For several years, for example, Bristol-Myers Squibb (BMY, news, msgs) shareholder Dundas Flaherty filed proposals that asked shareholders if they wanted the office of chairman and chief executive to be split. Having the same person in both roles, some critics say, compromises board independence. About 40% of shareholders approved the proposal each time, says Cornish Hitchcock, a Washington D.C.-based attorney who helped Flaherty. In 2005, Bristol-Myers Squibb agreed to split the jobs.

What you can do -- Step # 4: As a shareholder, ask companies to put pay-related reforms to a vote -- or at least be sure to look for pay-related proposals from other activist shareholders and vote "yes."

For example, watch for proposals asking you to vote against excessive golden parachutes, excessive pay packages and the compensation committee reports that justify them, says Hitchcock, who also advises Amalgamated Bank's LongView index funds on how to use shareholder proposals.

Elson says proposals that require majority voting for directors are crucial. This change means that directors have to get a majority of all votes cast to win -- not just the largest number among several candidates.
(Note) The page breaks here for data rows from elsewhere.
-- ==== Sys2Proof/Machine/Rails.lean ====
section
/-!
DEFINITION. Anode rails and lamp faults (chapter 13): channel states, targets and ramps, the commit checks, the fault
map and the integrity zones.
-/
namespace Sys2Proof.Machine

/-! ### Bits of a register that holds one bit per thing -/

/-- Bit `k` of a 64-bit value in a low and a high field. -/
def State.bit64 (s : State) (lo hi : Fld) (k : Nat) : Bool := bitAt (s.get64 lo hi) k

/-- Set or clear a bit of a field. -/
def State.putBit (s : State) (f : Fld) (k : Nat) (b : Bool) : State :=
  let v := s.get f
  s.set f (if b then v ||| 2 ^ k else v &&& (2 ^ f.width - 1 - 2 ^ k))

/-- Set or clear a bit of a 64-bit value. -/
def State.putBit64 (s : State) (lo hi : Fld) (k : Nat) (b : Bool) : State :=
  if k < 32 then s.putBit lo k b else s.putBit hi (k - 32) b

/-! ### Channels (Table 13-1) -/

def Rail.off : Nat := 0
def Rail.softstart : Nat := 1
def Rail.ready : Nat := 2
def Rail.discharge : Nat := 3
def Rail.fault : Nat := 4

/-- State of rail channel `c`. -/
def State.railState (s : State) (c : Nat) : Nat := s.get (R.RCH.CH_STAT.STATE c)

/-- VCAP of an energy ceiling and a capacitance (R387): none where the ceiling does not allow 2.000 V. -/
def vcapOf (ceil cout : Nat) : Option Nat :=
  if cout = 0 then none
  else if 8000000 * ceil < 400 * 400 * cout then none
  else some (largest (fun n => (400 + n) * (400 + n) * cout ≤ 8000000 * ceil && n ≤ 800) 10 0)

/-- VCAP in force of channel `c`. -/
def State.vcap (s : State) (c : Nat) : Nat := (vcapOf (s.cur (R.RCH.CH_COUT.CEIL c)) (s.cur (R.RCH.CH_COUT.COUT c))).getD 0

/-- Limit a setpoint code to VMIN to VMAX, then to VCAP; the second part says that VCAP lowered it (R382, R387). -/
def State.limitTarget (s : State) (c t : Nat) : Nat × Bool :=
  let t := max (s.cur (R.RCH.CH_VLIM.VMIN c)) (min (s.cur (R.RCH.CH_VLIM.VMAX c)) t)
  if s.vcap c < t then (s.vcap c, true) else (t, false)

/-- need(D) (R382). -/
def State.railNeed (s : State) (c d : Nat) : Nat :=
  s.cur (R.RCH.CH_NEED.VBASE c) + (min 800 (s.cur (R.RCH.CH_NEED.VSLOPE c)) * d + 65535) / 65536

/-- REJECT of channel `c` is raised and counted (R387). -/
def State.rejectEv (s : State) (c : Nat) : State := (s.count (R.RCH.CH_CNT.REJECT c)).ev B.rai Ev.RAI.REJECT

/-- Raise REJECT for channel `c` and the frame being emitted, at most once per frame (R387). -/
def State.railReject (s : State) (c : Nat) : State :=
  if s.rai.rejected.contains c then s
  else ({ s with rai := { s.rai with rejected := c :: s.rai.rejected } }).rejectEv c

/-- The same for the next frame. -/
def State.railRejectNext (s : State) (c : Nat) : State :=
  if s.rai.nextRejected.contains c then s
  else ({ s with rai := { s.rai with nextRejected := c :: s.rai.nextRejected } }).rejectEv c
This makes it harder for boards and managers to get a rubber stamp on their favored candidates when the broader shareholder base is apathetic.
There are, of course, other steps to take. And anytime you go head to head with a corporation, it can be an uphill fight. But with the political winds swinging toward shareholders' favor, now's the time to give it a try.

At the time of publication, Michael Brush did not own or control shares of companies mentioned in this column.

1 comment:

Anonymous said...

Interesting that you have KB Homes AND Yahoo on this list. Ron Burkle is on the board of both and is on the compensation committee for Yahoo. I am sure you will find more duplication on the boards of companies paying their CEOs obscene amounts of money. No single individual is worth $150M a year - NO ONE!